▶ _Stored items_:
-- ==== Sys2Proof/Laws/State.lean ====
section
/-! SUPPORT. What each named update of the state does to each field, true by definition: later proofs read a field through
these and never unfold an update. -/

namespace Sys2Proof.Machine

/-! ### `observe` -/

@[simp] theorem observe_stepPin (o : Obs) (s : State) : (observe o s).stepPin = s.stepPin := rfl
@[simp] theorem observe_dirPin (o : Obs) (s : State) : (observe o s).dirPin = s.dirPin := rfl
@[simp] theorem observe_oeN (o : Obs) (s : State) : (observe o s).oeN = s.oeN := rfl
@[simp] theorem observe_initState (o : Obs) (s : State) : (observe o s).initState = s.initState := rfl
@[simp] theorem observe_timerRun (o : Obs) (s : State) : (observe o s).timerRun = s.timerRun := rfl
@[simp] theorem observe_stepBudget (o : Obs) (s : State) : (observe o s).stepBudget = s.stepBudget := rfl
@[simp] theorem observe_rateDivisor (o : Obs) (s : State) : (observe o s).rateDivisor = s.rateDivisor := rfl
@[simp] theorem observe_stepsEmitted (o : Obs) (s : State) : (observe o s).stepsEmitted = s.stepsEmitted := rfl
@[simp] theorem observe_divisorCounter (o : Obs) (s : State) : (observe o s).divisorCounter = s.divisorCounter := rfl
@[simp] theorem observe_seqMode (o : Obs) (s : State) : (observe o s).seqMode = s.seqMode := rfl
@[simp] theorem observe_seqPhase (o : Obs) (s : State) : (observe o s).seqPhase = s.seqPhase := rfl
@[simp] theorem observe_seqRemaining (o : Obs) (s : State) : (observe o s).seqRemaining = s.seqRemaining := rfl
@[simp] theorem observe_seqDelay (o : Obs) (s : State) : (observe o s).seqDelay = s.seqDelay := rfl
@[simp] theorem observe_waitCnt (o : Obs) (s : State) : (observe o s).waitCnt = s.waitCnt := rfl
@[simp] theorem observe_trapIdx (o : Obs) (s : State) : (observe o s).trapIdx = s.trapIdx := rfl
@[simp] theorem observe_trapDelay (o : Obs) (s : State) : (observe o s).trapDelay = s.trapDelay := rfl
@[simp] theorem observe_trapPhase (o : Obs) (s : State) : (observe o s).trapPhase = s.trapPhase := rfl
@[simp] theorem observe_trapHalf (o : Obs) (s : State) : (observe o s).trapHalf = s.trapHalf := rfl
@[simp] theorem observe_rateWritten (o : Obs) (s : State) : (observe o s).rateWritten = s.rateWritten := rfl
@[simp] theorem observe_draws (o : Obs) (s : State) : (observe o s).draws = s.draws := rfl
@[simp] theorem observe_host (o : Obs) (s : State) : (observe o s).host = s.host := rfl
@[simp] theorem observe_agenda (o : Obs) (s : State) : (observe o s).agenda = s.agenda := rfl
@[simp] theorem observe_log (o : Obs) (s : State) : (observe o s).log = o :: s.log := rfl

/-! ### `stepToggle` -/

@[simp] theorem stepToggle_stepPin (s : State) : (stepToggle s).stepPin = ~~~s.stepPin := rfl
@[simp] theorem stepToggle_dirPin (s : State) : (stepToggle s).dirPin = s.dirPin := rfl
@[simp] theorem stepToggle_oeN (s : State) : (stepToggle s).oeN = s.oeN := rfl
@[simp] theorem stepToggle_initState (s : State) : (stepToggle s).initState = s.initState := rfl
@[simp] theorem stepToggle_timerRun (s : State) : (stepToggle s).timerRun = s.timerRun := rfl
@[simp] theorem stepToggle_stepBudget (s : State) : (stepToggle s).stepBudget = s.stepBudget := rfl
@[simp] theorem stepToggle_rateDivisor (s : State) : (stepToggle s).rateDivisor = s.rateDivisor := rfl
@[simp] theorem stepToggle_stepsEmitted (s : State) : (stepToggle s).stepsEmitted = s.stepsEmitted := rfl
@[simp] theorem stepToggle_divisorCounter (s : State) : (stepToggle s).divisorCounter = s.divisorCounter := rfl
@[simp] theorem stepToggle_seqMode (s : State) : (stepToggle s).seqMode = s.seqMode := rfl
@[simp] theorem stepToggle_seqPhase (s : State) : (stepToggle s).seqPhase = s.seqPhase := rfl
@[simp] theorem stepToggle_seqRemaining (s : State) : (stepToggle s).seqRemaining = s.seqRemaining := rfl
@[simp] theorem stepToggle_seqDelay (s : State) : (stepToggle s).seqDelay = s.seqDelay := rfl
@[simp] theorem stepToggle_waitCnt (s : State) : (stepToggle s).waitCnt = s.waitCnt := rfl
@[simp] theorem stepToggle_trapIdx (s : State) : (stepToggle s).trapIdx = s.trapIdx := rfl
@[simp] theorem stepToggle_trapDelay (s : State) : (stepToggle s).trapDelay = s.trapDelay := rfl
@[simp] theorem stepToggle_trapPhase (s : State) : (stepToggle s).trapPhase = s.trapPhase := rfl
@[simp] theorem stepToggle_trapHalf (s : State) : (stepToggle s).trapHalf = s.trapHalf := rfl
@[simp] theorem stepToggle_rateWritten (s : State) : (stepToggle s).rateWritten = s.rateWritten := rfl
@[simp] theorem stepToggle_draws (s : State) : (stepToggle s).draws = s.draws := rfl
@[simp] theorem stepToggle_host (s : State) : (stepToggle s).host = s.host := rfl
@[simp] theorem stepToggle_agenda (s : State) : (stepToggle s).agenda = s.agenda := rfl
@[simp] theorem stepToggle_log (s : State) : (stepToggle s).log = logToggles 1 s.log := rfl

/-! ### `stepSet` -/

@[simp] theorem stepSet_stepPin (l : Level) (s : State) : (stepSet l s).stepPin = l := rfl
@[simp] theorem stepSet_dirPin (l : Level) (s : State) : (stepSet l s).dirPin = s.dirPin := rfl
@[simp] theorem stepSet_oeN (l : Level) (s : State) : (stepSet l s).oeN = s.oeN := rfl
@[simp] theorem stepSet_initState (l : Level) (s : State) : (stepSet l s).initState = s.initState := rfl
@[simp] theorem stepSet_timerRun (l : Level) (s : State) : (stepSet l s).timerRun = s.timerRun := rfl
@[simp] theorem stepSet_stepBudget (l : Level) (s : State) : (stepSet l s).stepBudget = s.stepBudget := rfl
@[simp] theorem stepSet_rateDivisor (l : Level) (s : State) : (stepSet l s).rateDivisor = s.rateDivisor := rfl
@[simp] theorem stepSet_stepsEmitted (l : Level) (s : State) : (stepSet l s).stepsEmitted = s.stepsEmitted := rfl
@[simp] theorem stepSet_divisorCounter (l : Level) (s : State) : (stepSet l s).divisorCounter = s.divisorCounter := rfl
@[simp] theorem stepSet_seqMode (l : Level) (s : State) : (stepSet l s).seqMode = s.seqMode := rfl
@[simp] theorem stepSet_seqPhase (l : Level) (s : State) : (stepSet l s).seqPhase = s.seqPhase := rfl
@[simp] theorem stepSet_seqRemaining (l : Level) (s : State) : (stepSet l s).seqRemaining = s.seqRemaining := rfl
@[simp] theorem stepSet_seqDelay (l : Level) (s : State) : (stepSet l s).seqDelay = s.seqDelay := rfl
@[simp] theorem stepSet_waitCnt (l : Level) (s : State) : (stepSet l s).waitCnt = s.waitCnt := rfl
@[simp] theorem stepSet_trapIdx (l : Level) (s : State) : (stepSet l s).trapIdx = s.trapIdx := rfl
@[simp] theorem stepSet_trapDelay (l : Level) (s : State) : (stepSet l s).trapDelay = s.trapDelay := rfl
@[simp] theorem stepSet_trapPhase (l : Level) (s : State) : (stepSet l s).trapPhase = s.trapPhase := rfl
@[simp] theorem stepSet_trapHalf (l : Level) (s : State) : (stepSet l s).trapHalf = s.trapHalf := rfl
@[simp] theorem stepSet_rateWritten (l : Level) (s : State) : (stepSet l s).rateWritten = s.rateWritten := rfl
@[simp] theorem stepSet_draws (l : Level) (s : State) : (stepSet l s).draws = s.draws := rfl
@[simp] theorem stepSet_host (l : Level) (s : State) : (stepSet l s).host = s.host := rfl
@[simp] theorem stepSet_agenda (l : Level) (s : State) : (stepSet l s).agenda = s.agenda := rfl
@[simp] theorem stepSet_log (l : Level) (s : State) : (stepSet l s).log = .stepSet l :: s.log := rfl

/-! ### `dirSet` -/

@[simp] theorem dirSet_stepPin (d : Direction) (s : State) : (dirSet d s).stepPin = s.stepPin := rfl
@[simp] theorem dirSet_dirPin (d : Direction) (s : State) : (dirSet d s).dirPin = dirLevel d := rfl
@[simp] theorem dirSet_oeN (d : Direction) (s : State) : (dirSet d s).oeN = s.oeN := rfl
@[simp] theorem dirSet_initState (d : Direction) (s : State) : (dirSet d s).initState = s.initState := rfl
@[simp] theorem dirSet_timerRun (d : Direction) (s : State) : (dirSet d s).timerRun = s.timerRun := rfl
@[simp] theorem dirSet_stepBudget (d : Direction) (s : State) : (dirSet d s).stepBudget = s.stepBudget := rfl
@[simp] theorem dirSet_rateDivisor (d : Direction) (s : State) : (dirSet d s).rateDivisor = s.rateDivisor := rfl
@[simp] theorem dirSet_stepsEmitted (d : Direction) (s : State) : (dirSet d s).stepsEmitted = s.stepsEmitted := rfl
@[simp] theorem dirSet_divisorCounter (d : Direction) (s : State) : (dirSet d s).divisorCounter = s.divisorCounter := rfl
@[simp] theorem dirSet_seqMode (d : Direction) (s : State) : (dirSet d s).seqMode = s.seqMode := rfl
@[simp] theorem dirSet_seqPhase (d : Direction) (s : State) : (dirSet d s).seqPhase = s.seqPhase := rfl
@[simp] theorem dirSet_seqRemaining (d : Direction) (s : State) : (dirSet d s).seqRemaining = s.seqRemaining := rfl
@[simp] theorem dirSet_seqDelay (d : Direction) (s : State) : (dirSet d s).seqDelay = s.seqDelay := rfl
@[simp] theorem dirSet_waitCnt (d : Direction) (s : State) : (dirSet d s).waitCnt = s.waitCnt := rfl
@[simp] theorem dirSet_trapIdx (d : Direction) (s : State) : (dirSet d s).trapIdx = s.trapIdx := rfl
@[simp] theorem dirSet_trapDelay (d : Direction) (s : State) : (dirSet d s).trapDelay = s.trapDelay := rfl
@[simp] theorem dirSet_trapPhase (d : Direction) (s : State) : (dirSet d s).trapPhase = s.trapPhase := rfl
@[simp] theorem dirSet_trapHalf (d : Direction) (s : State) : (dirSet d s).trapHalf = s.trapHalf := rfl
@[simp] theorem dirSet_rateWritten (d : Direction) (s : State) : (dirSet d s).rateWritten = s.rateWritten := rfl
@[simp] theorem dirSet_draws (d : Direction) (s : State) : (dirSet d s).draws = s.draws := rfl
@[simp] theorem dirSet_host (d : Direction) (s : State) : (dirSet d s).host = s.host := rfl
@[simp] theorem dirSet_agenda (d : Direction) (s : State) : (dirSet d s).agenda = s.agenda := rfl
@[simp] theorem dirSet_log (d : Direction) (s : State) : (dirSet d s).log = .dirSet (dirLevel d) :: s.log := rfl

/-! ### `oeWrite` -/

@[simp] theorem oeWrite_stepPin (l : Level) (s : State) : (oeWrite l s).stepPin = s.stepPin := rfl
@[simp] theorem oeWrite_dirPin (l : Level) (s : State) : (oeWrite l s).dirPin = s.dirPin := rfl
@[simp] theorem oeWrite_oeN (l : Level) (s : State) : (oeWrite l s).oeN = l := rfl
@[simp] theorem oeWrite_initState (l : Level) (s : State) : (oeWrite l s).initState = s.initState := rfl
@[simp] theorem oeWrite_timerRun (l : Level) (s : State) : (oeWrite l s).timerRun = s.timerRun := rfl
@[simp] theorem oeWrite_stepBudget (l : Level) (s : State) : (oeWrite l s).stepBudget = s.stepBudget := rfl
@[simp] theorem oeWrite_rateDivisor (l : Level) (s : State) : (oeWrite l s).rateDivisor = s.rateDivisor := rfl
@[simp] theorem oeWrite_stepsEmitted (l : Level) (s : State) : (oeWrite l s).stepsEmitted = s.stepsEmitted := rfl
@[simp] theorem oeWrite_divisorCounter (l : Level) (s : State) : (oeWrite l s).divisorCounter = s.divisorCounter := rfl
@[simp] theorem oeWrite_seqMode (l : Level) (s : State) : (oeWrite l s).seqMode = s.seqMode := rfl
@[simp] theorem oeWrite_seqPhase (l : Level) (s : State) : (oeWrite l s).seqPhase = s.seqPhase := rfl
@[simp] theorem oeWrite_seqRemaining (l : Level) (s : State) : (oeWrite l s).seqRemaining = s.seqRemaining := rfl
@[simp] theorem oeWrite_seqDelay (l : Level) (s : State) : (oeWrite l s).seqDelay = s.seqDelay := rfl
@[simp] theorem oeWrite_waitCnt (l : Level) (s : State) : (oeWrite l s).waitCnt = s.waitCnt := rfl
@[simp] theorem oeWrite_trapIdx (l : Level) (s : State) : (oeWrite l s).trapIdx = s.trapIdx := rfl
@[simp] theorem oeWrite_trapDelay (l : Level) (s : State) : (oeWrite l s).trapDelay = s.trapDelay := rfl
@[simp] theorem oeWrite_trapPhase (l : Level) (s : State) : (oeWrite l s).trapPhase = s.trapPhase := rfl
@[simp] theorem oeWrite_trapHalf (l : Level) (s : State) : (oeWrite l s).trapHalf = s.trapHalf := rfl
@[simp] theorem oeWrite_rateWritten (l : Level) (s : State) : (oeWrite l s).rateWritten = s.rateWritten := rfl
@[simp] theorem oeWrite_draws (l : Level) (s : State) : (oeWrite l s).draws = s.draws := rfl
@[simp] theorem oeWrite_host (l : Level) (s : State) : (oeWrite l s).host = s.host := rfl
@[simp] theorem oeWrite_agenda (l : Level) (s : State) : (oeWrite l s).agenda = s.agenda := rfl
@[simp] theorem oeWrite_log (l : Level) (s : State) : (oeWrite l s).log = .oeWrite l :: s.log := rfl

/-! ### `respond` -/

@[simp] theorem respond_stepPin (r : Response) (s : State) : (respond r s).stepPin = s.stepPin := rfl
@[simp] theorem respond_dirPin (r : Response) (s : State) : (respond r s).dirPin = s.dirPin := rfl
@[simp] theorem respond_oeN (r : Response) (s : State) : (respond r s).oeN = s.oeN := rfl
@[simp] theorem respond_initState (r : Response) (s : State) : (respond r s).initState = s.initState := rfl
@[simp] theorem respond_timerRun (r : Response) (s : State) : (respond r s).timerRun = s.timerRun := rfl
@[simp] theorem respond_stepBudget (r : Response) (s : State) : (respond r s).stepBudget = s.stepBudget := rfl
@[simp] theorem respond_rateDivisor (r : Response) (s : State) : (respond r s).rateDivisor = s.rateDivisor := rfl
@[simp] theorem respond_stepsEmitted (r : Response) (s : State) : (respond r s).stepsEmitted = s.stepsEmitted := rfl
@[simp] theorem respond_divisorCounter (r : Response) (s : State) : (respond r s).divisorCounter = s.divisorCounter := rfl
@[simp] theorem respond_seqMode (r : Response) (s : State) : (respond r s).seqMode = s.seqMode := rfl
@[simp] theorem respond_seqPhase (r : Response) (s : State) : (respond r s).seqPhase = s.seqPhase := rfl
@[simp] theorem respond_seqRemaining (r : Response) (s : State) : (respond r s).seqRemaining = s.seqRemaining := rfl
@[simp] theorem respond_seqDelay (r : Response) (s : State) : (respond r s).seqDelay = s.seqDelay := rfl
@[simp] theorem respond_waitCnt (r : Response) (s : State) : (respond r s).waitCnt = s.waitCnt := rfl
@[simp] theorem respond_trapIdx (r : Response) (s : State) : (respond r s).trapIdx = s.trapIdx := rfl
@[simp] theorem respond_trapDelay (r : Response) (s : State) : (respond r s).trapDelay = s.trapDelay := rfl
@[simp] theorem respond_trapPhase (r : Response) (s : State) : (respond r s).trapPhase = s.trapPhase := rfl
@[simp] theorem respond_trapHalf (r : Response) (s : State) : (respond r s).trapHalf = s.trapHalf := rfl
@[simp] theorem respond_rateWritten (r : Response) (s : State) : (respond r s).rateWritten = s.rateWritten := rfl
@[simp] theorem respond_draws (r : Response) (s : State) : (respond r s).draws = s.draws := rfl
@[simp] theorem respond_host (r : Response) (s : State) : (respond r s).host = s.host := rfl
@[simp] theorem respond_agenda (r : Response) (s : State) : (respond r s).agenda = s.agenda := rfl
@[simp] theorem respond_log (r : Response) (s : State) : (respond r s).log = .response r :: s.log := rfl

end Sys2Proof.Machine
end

▶ _WORK INSTRUCTIONS_:
Copy out every line of the data that includes "update".

▶ _ANSWER AREA_:
/-! SUPPORT. What each named update of the state does to each field, true by definition: later proofs read a field through
these and never unfold an update. -/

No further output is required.